The Red Bulls began May without their leading scorer, Henry, and a "makeshift" defense. They traveled to California for a match against Los Angeles Galaxy on May 5. Joel Lindpere scored the only goal of the game for the Red Bulls while the defense kept Galaxy from scoring en route to a 1-0 win. The Red Bulls then had to play on short rest on May 9 at home against the Houston Dynamo. For the third straight game, New York was able to score early and play tight defense to win 1–0. The goal was scored by forward Cooper.

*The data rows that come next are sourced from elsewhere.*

-- ==== Sys2Proof/Laws/Ops.lean ====
section
/-! SUPPORT. What each shared operation can do: sequencing, the FAULTED check, the push path. -/

namespace Sys2Proof.Machine

@[simp] theorem andThen_next (s : State) (k : State → Host.Outcome State Fault Refusal) :
    andThen (.next s) k = k s := rfl

@[simp] theorem andThen_fault (r : Fault) (k : State → Host.Outcome State Fault Refusal) :
    andThen (.fault r) k = .fault r := rfl

@[simp] theorem andThen_refused (r : Refusal) (k : State → Host.Outcome State Fault Refusal) :
    andThen (.refused r) k = .refused r := rfl

@[simp] theorem andThen_pure (o : Host.Outcome State Fault Refusal) : andThen o .next = o := by
  cases o <;> rfl

theorem andThen_assoc (o : Host.Outcome State Fault Refusal) (j k : State → Host.Outcome State Fault Refusal) :
    andThen (andThen o j) k = andThen o fun s => andThen (j s) k := by
  cases o <;> rfl

/-- A sequence that answers a next state went through a next state. -/
theorem andThen_eq_next {o : Host.Outcome State Fault Refusal} {k : State → Host.Outcome State Fault Refusal}
    {t : State} : andThen o k = .next t ↔ ∃ s, o = .next s ∧ k s = .next t := by
  cases o <;> simp [andThen]

theorem unlessFaulted_of_faulted {s : State} (h : s.phase = .faulted)
    (k : State → Host.Outcome State Fault Refusal) :
    unlessFaulted s k = .next (respond .fault (causeData s.cause) s) := by
  simp [unlessFaulted, h]

theorem unlessFaulted_of_serving {s : State} (h : s.phase ≠ .faulted)
    (k : State → Host.Outcome State Fault Refusal) : unlessFaulted s k = k s := by
  simp [unlessFaulted, h]

/-- The FAULTED check in one line: the answer of R152, or what follows. -/
theorem unlessFaulted_eq_next {s t : State} {k : State → Host.Outcome State Fault Refusal}
    (h : unlessFaulted s k = .next t) :
    (s.phase = .faulted ∧ t = respond .fault (causeData s.cause) s) ∨ (s.phase ≠ .faulted ∧ k s = .next t) := by
  by_cases hf : s.phase = .faulted
  · rw [unlessFaulted_of_faulted hf] at h
    cases h
    exact .inl ⟨hf, rfl⟩
  · exact .inr ⟨hf, by rwa [unlessFaulted_of_serving hf] at h⟩

/-- The write offset is LEN mod 64 (R26). -/
@[simp] theorem writeOffset_toNat (s : State) : (writeOffset s).toNat = s.len.toNat % 64 := by
  simp [writeOffset]

theorem writeOffset_eq_iff (s : State) {n : Nat} (hn : n < 64) :
    writeOffset s = BitVec.ofNat 6 n ↔ s.len.toNat % 64 = n := by
  rw [← BitVec.toNat_inj]
  simp [Nat.mod_eq_of_lt hn]

theorem len_succ_mod (l : BitVec 64) : (l + 1).toNat % 64 = (l.toNat % 64 + 1) % 64 := by
  rw [BitVec.toNat_add]
  simp

/-- The longest message is 2^61 − 1 bytes (R7). -/
theorem maxMsgBytes_toNat : maxMsgBytes.toNat = 2 ^ 61 - 1 := by decide

/-- The length check of R83 as numbers. -/
theorem maxMsgBytes_le_iff (l : BitVec 64) : maxMsgBytes ≤ l ↔ 2 ^ 61 - 1 ≤ l.toNat := by
  rw [BitVec.le_def, maxMsgBytes_toNat]

/-- Everything the end of a block can do (R81, R43). -/
theorem consumeBlock_cases (s : State) :
    (∃ blk, readBlock s.buf = some blk ∧
      consumeBlock s = .next { s with h := compress s.h blk, buf := [] }) ∨
    (readBlock s.buf = none ∧ consumeBlock s = .fault .unwrittenRead) := by
  unfold consumeBlock
  cases h : readBlock s.buf with
  | none => exact .inr ⟨rfl, rfl⟩
  | some blk => exact .inl ⟨blk, rfl, rfl⟩

/-- A pushed byte changes H, BUF and LEN alone, and LEN rises by one (R81). -/
theorem pushByte_frame {b : Byte} {s t : State} (h : pushByte b s = .next t) :
    t = { s with h := t.h, buf := t.buf, len := s.len + 1 } := by
  unfold pushByte at h
  split at h
  · obtain ⟨blk, -, hb⟩ | ⟨-, hb⟩ := consumeBlock_cases (storeByte b s) <;> rw [hb] at h <;> cases h
    rfl
  · cases h
    rfl

/-- Where a push leaves LEN at a block boundary it has cleared BUF (R81). -/
theorem pushByte_buf_of_boundary {b : Byte} {s t : State} (h : pushByte b s = .next t)
    (hl : t.len.toNat % 64 = 0) : t.buf = [] := by
  have hlen : t.len = s.len + 1 := by rw [pushByte_frame h]
  have hzero : writeOffset (storeByte b s) = 0 ↔ _ := writeOffset_eq_iff (storeByte b s) (n := 0) (by omega)
  rw [storeByte_len, ← hlen] at hzero
  rw [pushByte, if_pos (hzero.2 hl)] at h
  obtain ⟨blk, -, hb⟩ | ⟨-, hb⟩ := consumeBlock_cases (storeByte b s) <;> rw [hb] at h <;> cases h
  rfl

/-- Away from the end of a block a push is the store alone (R81). -/
theorem pushByte_of_not_boundary {b : Byte} {s : State} (h : s.len.toNat % 64 ≠ 63) :
    pushByte b s = .next (storeByte b s) := by
  have hzero : writeOffset (storeByte b s) = 0 ↔ _ := writeOffset_eq_iff (storeByte b s) (n := 0) (by omega)
  rw [storeByte_len, len_succ_mod] at hzero
  rw [pushByte, if_neg (mt hzero.1 (by omega))]

theorem pushByte_len {b : Byte} {s t : State} (h : pushByte b s = .next t) : t.len = s.len + 1 := by
  rw [pushByte_frame h]

/-- A push never refuses. -/
theorem pushByte_ne_refused (b : Byte) (s : State) (r : Refusal) : pushByte b s ≠ .refused r := by
  unfold pushByte
  split
  · obtain ⟨blk, -, hb⟩ | ⟨-, hb⟩ := consumeBlock_cases (storeByte b s) <;> simp [hb]
  · simp

/-- A pushed byte keeps the canonical form of BUF. -/
theorem pushByte_bufCanonical {b : Byte} {s t : State} (hs : Memory.wf s.buf) (h : pushByte b s = .next t) :
    Memory.wf t.buf := by
  unfold pushByte at h
  split at h
  · obtain ⟨blk, -, hb⟩ | ⟨-, hb⟩ := consumeBlock_cases (storeByte b s) <;> rw [hb] at h <;> cases h
    exact nil_wf
  · cases h
    exact slotWrite_wf b hs (writeOffset s).isLt

/-- The reset state's buffer is in its canonical form. -/
theorem reset_bufCanonical : Memory.wf State.reset.buf := nil_wf

@[simp] theorem pushBytes_nil (s : State) : pushBytes [] s = .next s := rfl

theorem pushBytes_cons (b : Byte) (bs : List Byte) (s : State) :
    pushBytes (b :: bs) s = andThen (pushByte b s) (pushBytes bs) := rfl

theorem pushBytes_append (bs cs : List Byte) (s : State) :
    pushBytes (bs ++ cs) s = andThen (pushBytes bs s) (pushBytes cs) := by
  induction bs generalizing s with
  | nil => rfl
  | cons b bs ih =>
    simp only [List.cons_append, pushBytes_cons, andThen_assoc]
    congr 1
    funext t
    exact ih t

/-- Pushed bytes change H, BUF and LEN alone, and LEN counts them (R26, R81). -/
theorem pushBytes_frame {bs : List Byte} {s t : State} (h : pushBytes bs s = .next t) :
    t = { s with h := t.h, buf := t.buf, len := s.len + BitVec.ofNat 64 bs.length } := by
  induction bs generalizing s with
  | nil => cases h; simp
  | cons b bs ih =>
    obtain ⟨m, hm, ht⟩ := andThen_eq_next.1 h
    have h2 := pushByte_frame hm
    rw [ih ht, h2]
    simp only [State.mk.injEq, true_and, and_true, List.length_cons]
    rw [BitVec.add_assoc]
    congr 1
    rw [Nat.add_comm, BitVec.ofNat_add]
    rfl

theorem pushBytes_ne_refused (bs : List Byte) (s : State) (r : Refusal) : pushBytes bs s ≠ .refused r := by
  induction bs generalizing s with
  | nil => simp
  | cons b bs ih =>
    rw [pushBytes_cons]
    cases h : pushByte b s with
    | next t => simpa using ih t
    | fault q => simp
    | refused q => exact absurd h (pushByte_ne_refused b s q)

theorem pushBytes_bufCanonical {bs : List Byte} {s t : State} (hs : Memory.wf s.buf)
    (h : pushBytes bs s = .next t) : Memory.wf t.buf := by
  induction bs generalizing s with
  | nil => cases h; exact hs
  | cons b bs ih =>
    obtain ⟨m, hm, ht⟩ := andThen_eq_next.1 h
    exact ih (pushByte_bufCanonical hs hm) ht

end Sys2Proof.Machine
end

On Sunday, May 13, New York traveled to Pennsylvania to play the Philadelphia Union in their third game in eight days. Still without Henry and Rafael Márquez, the Red Bulls were able to win the match 3–2 in comeback fashion. New York scored first on a goal from Lindpere in the 17th minute, but Lionard Pajoy scored the next two to give Philadelphia a 2–1 lead. The lead would not hold, however. Philadelphia was forced to play with ten men after Freddy Adu was sent off late in the first half, and New York was able to come back to win. After a goal by Markus Holgersson in the 68th minute, Cooper netted the game winner in the 78th minute. The win was New York's fourth and moved them into first place in the Eastern Conference.

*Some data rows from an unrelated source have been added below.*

/-- Settles O14: by the PHASE, the length check and whether the byte completes a block. -/
theorem pushAppendsOneByte : Obligations.PushAppendsOneByte := by
  unfold Obligations.PushAppendsOneByte
  intro s b hinv
  by_cases hf : s.phase = .faulted
  · rw [if_pos hf]
    exact execPush_of_faulted hf b
  rw [if_neg hf]
  obtain hp | hp := serving_cases hf
  · rw [if_neg (by simp [hp])]
    by_cases hfull : 2 ^ 61 - 1 ≤ s.len.toNat
    · rw [if_pos hfull]
      exact execPush_of_full hp hfull b
    rw [if_neg hfull]
    by_cases hmod : s.len.toNat % 64 = 63
    · rw [if_pos hmod]
      have hholds := hinv.holds hp
      exact execPush_compresses hp (Nat.not_le.1 hfull) hholds (hholds.count.trans hmod) b
    · rw [if_neg hmod, execPush_stores hp (Nat.not_le.1 hfull) hmod, ← writeOffset_toNat]
      rfl
  · rw [if_pos hp]
    exact execPush_of_finalized hp b

/-! ## FINISH (R84) -/

/-- In ACCUMULATING a FINISH pushes the padding and finalizes (R84). -/
theorem execFinish_of_accumulating {s : State} (h : s.phase = .accumulating) :
    exec .finish s =
      andThen (padMessage s) fun t => .next (respond .ack 0 { t with phase := .finalized }) := by
  rw [exec, execFinish, unlessFaulted_of_serving (by simp [h]), if_neg (by simp [h])]

/-- LEN after a FINISH as one number (R85). -/
theorem len_add_padding (l : BitVec 64) (k : Nat) :
    l + BitVec.ofNat 64 (9 + k) = BitVec.ofNat 64 (l.toNat + 9 + k) := by
  rw [Nat.add_assoc, BitVec.ofNat_add l.toNat, BitVec.ofNat_toNat, BitVec.setWidth_eq]

/-- A FINISH on a buffer that holds bs folds the padded blocks into H (R84, R87). -/
theorem execFinish_run {s : State} {bs : List Byte} (h : s.phase = .accumulating) (hbs : Holds s bs) :
    exec .finish s = .next { s with
      h := foldBlocks s.h (bs ++ padding s.len.toNat)
      buf := []
      len := BitVec.ofNat 64 (s.len.toNat + 9 + paddingZeros s.len.toNat)
      phase := .finalized
      rsp := some ⟨.ack, 0⟩ } := by
  rw [execFinish_of_accumulating h, padMessage_run hbs, len_add_padding]
  rfl

/-- Settles O15: the buffer holds its bytes as a run, which the padding completes to whole blocks. -/
theorem finishCompressesPaddedBlocks : Obligations.FinishCompressesPaddedBlocks := by
  unfold Obligations.FinishCompressesPaddedBlocks
  exact fun s hinv hp => execFinish_run hp (hinv.holds hp)

/-! ## STAT (R131) -/

/-- Settles O18: outside FAULTED CAUSE is 0, and inside it is one of the four codes. -/
theorem statReturnsOneOfSixWords : Obligations.StatReturnsOneOfSixWords := by
  unfold Obligations.StatReturnsOneOfSixWords
  intro s t hinv h
  refine ⟨statusWord s.cause s.phase, ?_, by rw [execStat_cases h, respond_rsp]⟩
  cases hp : s.phase with
  | accumulating => rw [hinv.causeClear (by simp [hp])]; decide
  | finalized => rw [hinv.causeClear (by simp [hp])]; decide
  | faulted =>
    have hcodes : ∀ c ∈ [(1 : BitVec 4), 2, 3, 4],
        statusWord c .faulted ∈ [(0x00 : Word), 0x01, 0x12, 0x22, 0x32, 0x42] := by decide
    exact hcodes s.cause (hinv.causeSet hp)

/-! ## Frames -/

/-- Where a run of pushed bytes that is not empty ends at a block boundary it has cleared BUF (R81). -/
theorem pushBytes_buf_of_boundary {bs : List Byte} {s t : State} (hbs : bs ≠ []) (h : pushBytes bs s = .next t)
    (hl : t.len.toNat % 64 = 0) : t.buf = [] := by
  rw [← List.dropLast_append_getLast hbs, pushBytes_append] at h
  obtain ⟨m, -, hlast⟩ := andThen_eq_next.1 h
  rw [pushBytes_cons] at hlast
  obtain ⟨u, hu, ht⟩ := andThen_eq_next.1 hlast
  cases ht
  exact pushByte_buf_of_boundary hu hl

/-- The padding ends at a block boundary, so it leaves BUF empty, whatever BUF held (R84, R85). -/
theorem padding_clears_buf {s t : State} (h : pushBytes (padding s.len.toNat) s = .next t) : t.buf = [] := by
  refine pushBytes_buf_of_boundary (List.cons_ne_nil _ _) h ?_
  have hmod := padded_length_mod s.len.toNat
  rw [pushBytes_frame h]
  simp only [BitVec.toNat_add, BitVec.toNat_ofNat]
  omega

/-- The slots of a buffer without cells hold ⊥ (R24). -/
theorem slotRead_of_buf_nil {s : State} (h : s.buf = []) (j : Nat) : slotRead s.buf j = none := by
  rw [h]
  rfl

/-- H, LEN and every slot are what they were, and in FAULTED PHASE and CAUSE too. -/
def NothingStored (s t : State) : Prop :=
  t.h = s.h ∧ t.len = s.len ∧ (∀ j, slotRead t.buf j = slotRead s.buf j) ∧
    (s.phase = .faulted → t.phase = s.phase ∧ t.cause = s.cause)

/-- A response alone stores nothing. -/
theorem nothingStored_respond (k : RspKind) (x : Word) (s : State) : NothingStored s (respond k x s) :=
  ⟨rfl, rfl, fun _ => rfl, fun _ => ⟨rfl, rfl⟩⟩

/-- A fault taken outside FAULTED stores nothing (R151). -/
theorem nothingStored_raiseFault {s : State} (h : s.phase ≠ .faulted) (c : FaultCause) :
    NothingStored s (raiseFault c s) :=
  ⟨rfl, rfl, fun _ => rfl, fun hf => absurd hf h⟩

/-- An INIT or a FINISH answers ACK, keeps CAUSE and clears BUF, or it stores nothing (R82, R84). -/
theorem exec_context_cases {i : Instr} {s t : State} (hi : i = .init ∨ i = .finish) (h : exec i s = .next t) :
    (t.rsp = some ⟨.ack, 0⟩ ∧ t.cause = s.cause ∧ t.buf = []) ∨ (t.rsp ≠ some ⟨.ack, 0⟩ ∧ NothingStored s t) := by
  obtain rfl | rfl := hi
  · obtain ⟨-, rfl⟩ | ⟨-, rfl⟩ := execInit_cases h
    · exact .inr ⟨by simp, nothingStored_respond _ _ s⟩
    · exact .inl ⟨rfl, rfl, rfl⟩
  · obtain ⟨-, rfl⟩ | ⟨hp, rfl⟩ | ⟨-, m, hm, rfl⟩ := execFinish_cases h
    · exact .inr ⟨by simp, nothingStored_respond _ _ s⟩
    · exact .inr ⟨by simp, nothingStored_raiseFault (by simp [hp]) _⟩
    · have hcause : m.cause = s.cause := by rw [pushBytes_frame hm]
      have hbuf : m.buf = [] := padding_clears_buf hm
      exact .inl ⟨rfl, hcause, hbuf⟩

/-- Settles O19: an ACK of INIT or FINISH clears BUF, any other answer stores nothing. -/
theorem contextCommandsFrame : Obligations.ContextCommandsFrame := by
  unfold Obligations.ContextCommandsFrame
  intro i s t hi h
  obtain ⟨hack, hcause, hbuf⟩ | ⟨hack, hnothing⟩ := exec_context_cases hi h
  · exact ⟨fun _ => ⟨hcause, slotRead_of_buf_nil hbuf⟩, fun hne => absurd hack hne, exec_samePort h⟩
  · exact ⟨fun heq => absurd heq hack, fun _ => hnothing, exec_samePort h⟩

/-- A pushed byte that completes no block keeps H and every slot but its own (R41, R81). -/
theorem pushByte_keeps_slots {b : Byte} {s t : State} (h : pushByte b s = .next t)
    (hoff : (writeOffset s).toNat ≠ 63) :
    t.h = s.h ∧ ∀ j, j ≠ (writeOffset s).toNat → slotRead t.buf j = slotRead s.buf j := by
  rw [writeOffset_toNat] at hoff
  rw [pushByte_of_not_boundary hoff] at h
  cases h
  exact ⟨rfl, fun j hj => slotRead_slotWrite_other _ _ hj.symm⟩

/-- A pushed byte that completes a block clears BUF (R25, R81). -/
theorem pushByte_clears_buf {b : Byte} {s t : State} (h : pushByte b s = .next t)
    (hoff : (writeOffset s).toNat = 63) : t.buf = [] := by
  rw [writeOffset_toNat] at hoff
  refine pushByte_buf_of_boundary h ?_
  rw [pushByte_len h, len_succ_mod, hoff]

/-- Settles O20: an ACK of PUSH is a pushed byte, any other answer stores nothing. -/
theorem pushFrame : Obligations.PushFrame := by
  unfold Obligations.PushFrame
  intro b s t h
  have hport := exec_samePort h
  obtain ⟨-, rfl⟩ | ⟨hp, rfl⟩ | ⟨hp, -, rfl⟩ | ⟨hp, -, m, hm, rfl⟩ := execPush_cases h
  · exact ⟨fun heq => absurd heq (by simp), fun _ => nothingStored_respond _ _ s, hport⟩
  · exact ⟨fun heq => absurd heq (by simp), fun _ => nothingStored_raiseFault (by simp [hp]) _, hport⟩
  · exact ⟨fun heq => absurd heq (by simp), fun _ => nothingStored_raiseFault (by simp [hp]) _, hport⟩
  · have hframe := pushByte_frame hm
    have hphase : m.phase = s.phase := by rw [hframe]
    have hcause : m.cause = s.cause := by rw [hframe]
    have hclear : (writeOffset s).toNat = 63 → m.buf = [] := pushByte_clears_buf hm
    have hkeep := pushByte_keeps_slots hm
    exact ⟨fun _ => ⟨hphase, hcause, hkeep, fun hoff => slotRead_of_buf_nil (s := m) (hclear hoff)⟩,
      fun hne => absurd rfl hne, hport⟩

/-- GET and STAT only respond, but for GET's fault 3 in ACCUMULATING (R130, R131). -/
theorem exec_readout_cases {i : Instr} {s t : State} (hi : (∃ j, i = .get j) ∨ i = .stat) (h : exec i s = .next t) :
    (∃ k x, t = respond k x s) ∨ (i ≠ .stat ∧ s.phase = .accumulating ∧ t = raiseFault .notFinalized s) := by
  obtain ⟨j, rfl⟩ | rfl := hi
  · obtain ⟨-, ht⟩ | ⟨hp, ht⟩ | ⟨-, x, -, ht⟩ | ⟨-, -, ht⟩ := execGet_cases h
    · exact .inl ⟨_, _, ht⟩
    · exact .inr ⟨by simp, hp, ht⟩
    · exact .inl ⟨_, _, ht⟩
    · exact .inl ⟨_, _, ht⟩
  · exact .inl ⟨_, _, execStat_cases h⟩

/-- Settles O21: a response stores nothing, and neither does fault 3. -/
theorem readoutFrame : Obligations.ReadoutFrame := by
  unfold Obligations.ReadoutFrame
  intro i s t hi h
  have hport := exec_samePort h
  obtain ⟨k, x, rfl⟩ | ⟨hstat, hp, rfl⟩ := exec_readout_cases hi h
  · exact ⟨rfl, rfl, fun _ => rfl, fun _ => ⟨rfl, rfl⟩, hport⟩
  · exact ⟨rfl, rfl, fun _ => rfl, fun hor => absurd hor (by simp [hstat, hp]), hport⟩

end Sys2Proof.Machine
end

section
/-! PROOFS. The invariants of reachable states (R24, R26, R29, R67), and that every step answers (R43). -/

On May 17, New York traded up-and-coming striker Juan Agudelo for defensemen Heath Pearce of Chivas USA. Agudelo, a Red Bulls Academy product, played little so far in his career with New York. He had no goals in 2012 and six in 2011 in 12 starts. Pearce had 35 caps for the US National team up to this point in his career.

The Red Bulls traveled to Montreal to face the Impact on May 19. The Red Bulls were able to end Montreal's season-long unbeaten streak at home by winning 2-1. After Cooper scored on a penalty kick in the first half, Dane Richards scored on a rebound opportunity in the second half while the Red Bull were playing with ten men. On short rest, New York would host Chivas USA on May 23 and face the recently traded Agudelo. Juan Pablo Ángel scored first for Chivas in the 47th minute, but Cooper answered in the 56th to tie the game when he converted a low cross from Richards into the box. New York was unable to find a winner despite being able to apply pressure for much of the rest of the game. The draw snapped the Red Bull's five-game win streak—their longest in nine years.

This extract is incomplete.